Hi Shawn! A beautiful, tranquil image with gorgeous colours, especially the soft glow in the vines, in addition to the Turneresque sky. Sadly, I can't help with your main question, but since you ask, can see a few tweaks in general.

Firstly, I'd have been tempted to put the sun a little further off centre, probably to the right by swinging left, as there is a little more cloud interest there.I

Secondly, I think you could make more of the glow in the vines, as the foreground is a little hard to discern (my monitor is bright, if anything).

Finally, the sky is dark in the very left corner. I know you've left a vignette, but I wonder if you've cropped, making it asymmetrical. (I could be quite wrong, as the sky may not have been even-toned.) I like vignettes, but usually even out lens vignetting, definitely so if I'm cropping, and add what I want at the very end. The vignette here I find somehow a bit distracting. Here's an edit trying to incorporate the tonal changes (minor cloning out distractions at the bottom).

Shawn Mahan's picture

Chris, thanks for the feedback. You have a good eye. I forgot to use lens correction and that leaves a pretty heavy vignette. I didn't crop side to side, but in the second picture I did crop up from the bottom a little.

I agree, vines are really dark. I was hoping I would get more pop using an HDR merge, but I think I like the original photo. I tried remerging the bracketed shots, but I think there is just too much ghosting in the picture.

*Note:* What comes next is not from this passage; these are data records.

-- ==== Sys2Proof/Machine/RegTable.lean ====
section
/-!
DEFINITION. The register maps of the spec as data (chapters 01 to 19, the rules named at each block): the device
offset of every register under the spec's own name, and one row per register for what a bus access may do to it and
what it reads after reset. An index in a name (TMB_TBn_FREQ) is an argument of the Lean name (Reg.TMB_TB_FREQ n).
-/

namespace Sys2Proof.Machine

/-- One row of a register map. The registers of the row are at `base + s1 * i + s2 * j` for `i < n1` and `j < n2`;
`rw` are the bits a write replaces, `w1c` the bits a written 1 clears, `w1s` the bits whose written 1 is a command;
`rc` says that a read clears, `sh` that the register is shadowed (R27), `rst` is the value after reset. -/
structure RegRow where
  base : Nat
  s1 : Nat
  n1 : Nat
  s2 : Nat
  n2 : Nat
  rw : Nat
  w1c : Nat
  w1s : Nat
  rc : Bool
  sh : Bool
  rst : Nat
  deriving DecidableEq, Repr
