-- ==== Sys2Proof/Machine/Block.lean ====
section
/-!
DEFINITION. Ordered sets of a Slauf port as blocks of 16 bytes (chapter 03, R124, R129, R130, R160): markers, timing sets and the
training sets TS1 and TS2.
-/

namespace Sys2Proof.Machine

/-- R161: the link version of this device. -/
abbrev linkVersion : Nat := 0x10

/-- R124: a single-block set: the CRC-32C of bytes 4 to 15 in bytes 0 to 3. -/
def sealed (tail : List Byte) : List Byte := leBytes 4 (crc32c tail) ++ tail

/-- R124: the CRC of a single-block set is correct. -/
def blockOk (b : List Byte) : Bool := leAt b 0 4 == crc32c (slice b 4 12)

/-- R124: byte 15, the type of an ordered set. -/
def blockType (b : List Byte) : Nat := leAt b 15 1

/-- R129, R160: the lane field of a marker or a training set. -/
def blockLane (b : List Byte) : Nat := leAt b 14 1 / 16

/-- R129: the alignment marker on a lane. -/
def markerBlock (lane count next : Nat) : List Byte :=
  sealed (zeros 6 ++ leBytes 2 next ++ leBytes 1 count ++ leBytes 1 0 ++ leBytes 1 (lane * 16) ++ leBytes 1 0xA0)

/-- R129: next_unit of a marker. -/
def markerNext (b : List Byte) : Nat := leAt b 10 2

/-- R129: next_unit, where `left` units of the sheaf in progress and `idle` idle units follow the marker before a unit that begins a
header or a link control unit: 1,024 code words hold 16,384 units. -/
def nextUnitOf (left idle : Nat) : Nat := if left + idle < 16384 then left + idle else 0xFFFF

/-- R130: the two blocks of a timing set. -/
def timingBlocks (kind seq payload : Nat) : List Byte × List Byte :=
  let b0 := leBytes 13 (payload / 2 ^ 88) ++ leBytes 1 seq ++ leBytes 1 kind ++ leBytes 1 0xD1
  let b1 := leBytes 11 payload ++ leBytes 1 0xD2
  (b0, leBytes 4 (crc32c (b0 ++ b1)) ++ b1)

/-- R160: TS1 on a lane. -/
def ts1Block (lane preset request : Nat) : List Byte :=
  sealed (zeros 8 ++ leBytes 1 request ++ leBytes 1 preset ++ leBytes 1 (lane * 16) ++ leBytes 1 0xE1)

/-- R160: TS2 on a lane. -/
def ts2Block (lane port role uid : Nat) : List Byte :=
  sealed (zeros 4 ++ leBytes 4 (uid / 2 ^ (32 * lane)) ++ leBytes 1 0 ++ leBytes 1 linkVersion ++
    leBytes 1 (lane * 16 + port * 4 + role) ++ leBytes 1 0xE2)

/-- R160: the request field of TS1. -/
def ts1Request (b : List Byte) : Nat := leAt b 12 1

/-- R160: the change that a 2-bit pair of a request asks for, applied to a coefficient that is counted in steps from its preset. -/
def pairStep (pair : Nat) (x : Int) : Int :=
  if pair = 1 then x + 1 else if pair = 2 then x - 1 else if pair = 3 then 0 else x

/-- R160: a nibble of a request: its two pairs, the low one first (DESIGN CHOICE, log entry 66). -/
def nibbleStep (n : Nat) (x : Int) : Int := pairStep (n / 4 % 4) (pairStep (n % 4) x)

/-- R120, R160: the set that carries a lane number, among the sets of the four receive lanes. -/
def laneSet (sets : Vector (List Byte) 4) (k : Nat) : List Byte := (sets.toList.find? (fun b => blockLane b == k)).getD []

/-- R159: the four lanes are numbered. -/
def lanesNumbered (sets : Vector (List Byte) 4) : Bool :=
  (List.range 4).all (fun k => sets.toList.any (fun b => blockLane b == k))

/-- R169: the lane order is reversed. -/
def lanesReversed (sets : Vector (List Byte) 4) : Bool := sets.toList.map blockLane == [3, 2, 1, 0]

/-- R160, R162: what the TS2 of a peer tell: its UID, port letter, strapped role and version. -/
def peerUidOf (sets : Vector (List Byte) 4) : Nat :=
  ((List.range 4).map (fun k => leAt (laneSet sets k) 8 4 * 2 ^ (32 * k))).sum
def peerPortOf (sets : Vector (List Byte) 4) : Nat := bits (leAt (laneSet sets 0) 14 1) 3 2
def peerRoleOf (sets : Vector (List Byte) 4) : Nat := bits (leAt (laneSet sets 0) 14 1) 1 0
def peerVersionOf (sets : Vector (List Byte) 4) : Nat := leAt (laneSet sets 0) 13 1

end Sys2Proof.Machine
end

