/-- R213: the through pair follows SXQ_CTL.through_pair once both of its ports have trained since the write. -/
def State.pairFollow (s : State) (p : Port) : State :=
  let want := s.bit Reg.SXQ_CTL 4
  let pair : List Port := if want then [2, 3] else [0, 1]
  let seen := p :: s.sxq.pairSeen
  s.modSxq (fun g => { g with
      pairSeen := seen
      pairCD := if pair.all (fun q => seen.contains q) then want else s.sxq.pairCD })

/-- R122: LANE_BLOCK_LOCK. -/
def execLaneBlockLock (p : Port) (lane : Fin 4) (s : State) : Host.Outcome State Fault Refusal :=
  gate (s.live && s.train p != Train.disabled) (fun s => s.setBit (Reg.SLK_STATUS p.val) lane.val true) s

/-- R129: the marker lane group that leaves now, where `left` units of the sheaf in progress and `idle` idle units follow. -/
def State.markerGroup (s : State) (p : Port) (left idle : Nat) : List (List Byte) :=
  (List.range 4).map (fun k => markerBlock k s.slk[p].markerCount (nextUnitOf left idle))

/-- R126, R129: MARKER_TX. -/
def execMarkerTx (p : Port) (left idle : Nat) (s : State) : Host.Outcome State Fault Refusal :=
  gate (s.live && decide (Train.deskew ≤ s.train p))
    (fun s =>
      (s.modSlk p (fun x => { x with markerCount := (x.markerCount + 1) % 256 })).emit (.marker p (s.markerGroup p left idle))) s

/-- R126: SKIP_TX. -/
def execSkipTx (p : Port) (s : State) : Host.Outcome State Fault Refusal :=
  gate (s.live && decide (Train.deskew ≤ s.train p)) (fun s => s.emit (.skip p)) s

/-- R127: the elastic buffer deletes or duplicates a skip or marker lane group. -/
def State.elastic (s : State) (p : Port) (change : Elastic) : State :=
  match change with
  | .keep => s
  | .delete => s.modSlk p (fun x => { x with elastic := x.elastic - 1 })
  | .duplicate => s.modSlk p (fun x => { x with elastic := x.elastic + 1 })

/-- R124, R127, R129, R134: MARKER_RX: the lanes are deskewed, and a lost unit stream resynchronises at the unit that the marker
names. -/
def execMarkerRx (p : Port) (block : List Byte) (skewNs : Nat) (change : Elastic) (s : State) : Host.Outcome State Fault Refusal :=
  gate (s.live && s.train p != Train.disabled)
    (fun s =>
      let s := s.elastic p change
      if !blockOk block then s.inc (Reg.SLK_BLOCK_ERR p.val)
      else
        let s := s.setFld (Reg.SLK_STATUS p.val) 15 8 skewNs
        if s.slk[p].unitLost && markerNext block != 0xFFFF then
          s.modSlk p (fun x => { x with unitLost := false, rxLeft := markerNext block, rxHead := [] })
        else s) s

/-- R124, R127: SKIP_RX. -/
def execSkipRx (p : Port) (change : Elastic) (crcOk : Bool) (s : State) : Host.Outcome State Fault Refusal :=
  gate (s.live && s.train p != Train.disabled)
    (fun s => (if crcOk then s else s.inc (Reg.SLK_BLOCK_ERR p.val)).elastic p change) s

/-- R148, R151: the sheaves that a cumulative acknowledgement covers leave the store. -/
def acked (ack : Nat) (l : List Unacked) : List Unacked :=
  l.filter (fun u => decide (2 ^ 15 ≤ subMod 16 ack u.sheaf.linkSeq))

/-- R133, R143: LCU_RX: the freed counters and the acknowledgements of a link control unit, which byte 0 marks, with a good CRC. -/
def execLcuRx (p : Port) (unit : List Byte) (s : State) : Host.Outcome State Fault Refusal :=
  gate (s.live && s.active p && !s.slk[p].unitLost && leAt unit 0 1 == 0x3C && leAt unit 14 2 == crc16 (slice unit 0 14))
    (fun s =>
      let s := (List.range 4).foldl
        (fun s vc => s.setFld (Reg.SLK_CREDIT_VC p.val vc) 15 0 (leAt unit (6 + 2 * vc) 2)) s
      let f := leAt unit 1 1
      s.modSlk p (fun x => { x with
        store2 := if f % 2 = 1 then acked (leAt unit 2 2) x.store2 else x.store2,
        store3 := if f / 2 % 2 = 1 then acked (leAt unit 4 2) x.store3 else x.store3 })) s

/-- R142: LCU_FLUSH_TIMEOUT: 200 ns after an unreported advance of F. -/
def execLcuFlushTimeout (p : Port) (s : State) : Host.Outcome State Fault Refusal :=
  gate (s.live && s.active p && s.lcuUnreported p) (fun s => s.sendLcu p) s

/-- R145: a census is the next sheaf to start on every ACTIVE port. -/
def State.censusAll (s : State) : State :=
  ports.foldl (fun s p => if s.active p then s.modSlk p (fun x => { x with censusDue := true }) else s) s

/-- R145: CENSUS_PREFRAME_TIMER. -/
def execCensusPreframeTimer (s : State) : Host.Outcome State Fault Refusal :=
  gate (s.live && !s.frameValid) State.censusAll s

/-- R159, R166, R734: TRAIN_TIMEOUT: a state after DETECT times out. -/
def execTrainTimeout (p : Port) (s : State) : Host.Outcome State Fault Refusal :=
  gate (s.live && decide (Train.eq ≤ s.train p) && decide (s.train p ≤ Train.fecLock))
    (fun s =>
      let x := s.slk[p]
      let first := s.train p == Train.config && x.incompatible && !x.versionRaised
      let s := ((s.goTrain p Train.detect).inc (Reg.SLK_TRAIN_FAIL p.val)).raise Ev.trainFail p.val 0 []
      let s := s.modSlk p (fun x => { x with retraining := false })
      if first then (s.modSlk p (fun x => { x with versionRaised := true })).raise Ev.versionMismatch p.val 0 []
      else s) s

/-- R161: CONFIG_RETRY: an incompatible pair tries CONFIG again. -/
def execConfigRetry (p : Port) (s : State) : Host.Outcome State Fault Refusal :=
  gate (s.live && s.slk[p].incompatible && s.train p != Train.active && s.train p != Train.disabled)
    (fun s => s.goTrain p Train.config) s

end Sys2Proof.Machine
end

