-- ==== Sys2Proof/Machine/Text.lean ====
section
/-!
DEFINITION. The text that the Gelle monitor prints (R677, R678), and the fields of a reach request (R193).
-/

namespace Sys2Proof.Machine

/-! ### Reach requests (R193 to R195) -/

/-- R193: the fields of a reach request. -/
def reachOp (b : List Byte) : Nat := bits (leAt b 0 4) 31 28
def reachCount (b : List Byte) : Nat := bits (leAt b 0 4) 8 0
def reachOff (b : List Byte) : Nat := leAt b 4 4
def reachData (b : List Byte) : List Word := bytesWords (reachCount b) (b.drop 8)

/-- R193: the body of a reach request. -/
def reachRequest (op n off : Nat) (data : List Word) : List Byte :=
  leBytes 4 (op * 2 ^ 28 + n % 2 ^ 9) ++ leBytes 4 off ++ wordsBytes data

/-- R193, R194: the response of a completed request. -/
def reachResponse (b : List Byte) (code : Nat) (data : List Word) : List Byte :=
  leBytes 4 (code * 2 ^ 28 + reachCount b) ++ leBytes 4 (reachOff b) ++ wordsBytes data

/-- R195: the form of a request is refused: its op, its count, its length or its alignment. -/
def reachMalformed (b : List Byte) : Bool :=
  let op := reachOp b
  let n := reachCount b
  let need := if op = 1 then 8 else if op = 2 then 8 + 4 * n else 16
  !(op == 1 || op == 2 || op == 3) || n == 0 || decide (256 < n) || (op == 3 && n != 1) || decide (b.length < need) ||
    reachOff b % 4 != 0

/-! ### Printed values (R678) -/

/-- One hexadecimal digit. -/
def hexDigit (n : Nat) : Char := "0123456789ABCDEF".toList.getD (n % 16) '0'

/-- The `n` lowest hexadecimal digits of a value, the most significant first. -/
def hexDigits : Nat → Nat → List Char
  | 0, _ => []
  | n + 1, v => hexDigit (v / 16 ^ n) :: hexDigits n v

/-- Digits with an underscore before every group of four that has digits before it. -/
def grouped : List Char → List Char
  | [] => []
  | [c] => [c]
  | c :: t => if t.length % 4 = 0 then c :: '_' :: grouped t else c :: grouped t

/-- R678: a value of `n` hexadecimal digits as it is printed. -/
def hexText (n v : Nat) : String := String.ofList ('0' :: 'x' :: grouped (hexDigits n v))

/-- R678: a word, and a device memory address of 40 bits. -/
def wordText (w : Word) : String := hexText 8 w.toNat
def addrText (a : Nat) : String := hexText 10 a

/-- R678: bytes as hexadecimal digits, two to a byte, lowest address first. -/
def bytesText (b : List Byte) : String := String.ofList (b.flatMap (fun x => hexDigits 2 x.toNat))

/-- R44: the name of a status code. -/
def codeName (c : Nat) : String :=
  match c with
  | 0 => "OK"
  | 1 => "BUSY"
  | 2 => "PARTIAL"
  | 3 => "DISCARDED"
  | 4 => "REFUSED"
  | 5 => "LATE"
  | _ => "FAULT"

/-- R677: the last line of a response. -/
def endText (c : Nat) : String :=
  if c = 0 then "OK" else String.ofList ("ERR ".toList ++ [hexDigit c, ' '] ++ (codeName c).toList)

/-- R678: the lines of consecutive words, each behind its offset or address. -/
def wordLines (text : Nat → String) (at0 : Nat) (ws : List Word) : List String :=
  (ws.zipIdx).map (fun x => text (at0 + 4 * x.2) ++ ": " ++ wordText x.1)

end Sys2Proof.Machine
end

When I framed the picture, I was hoping the house on the left would be more prevalent. I have just left it in the shadows on the re-edit. I might have gone a bit too far on the vines though.

Chris Jablonski's picture

The tricky part is maintaining a realistic-looking tonal gradient between foreground & horizon, considering where the light is coming from. To my eye, the scene now has less of that evening feel, and there is an odd-looking transition to darkness just below the horizon, with a halo just above the distant ridge. The overall feel of the image is better, though, Shawn. Tricky stuff! And all a matter of taste, anyway.

On reflection, that top left corner is the furthest bit of sky from the sun, which is significant with your wide-angle lens, so it probably was darker. I'd still even it a bit, till it looks right to my eye. I'm not a purist in this, as people will judge the image simply on what they see.

I'd leave the significant barrel distortion uncorrected. It marginally improves the composition, "scooping" the eye into the centre, for me.

I'm saying all this because the image is worth it, and worth finessing, Shawn! It's not as if I think you've done a bad job. Quite the contrary. Your posts are interesting.

Shawn Mahan's picture

Chris, I always appreciate you detailed critiques. I actually think the upper left is darker because of the cloud cover that is more prevalent on the right. The sun is reflecting off of them, but id make it distracting.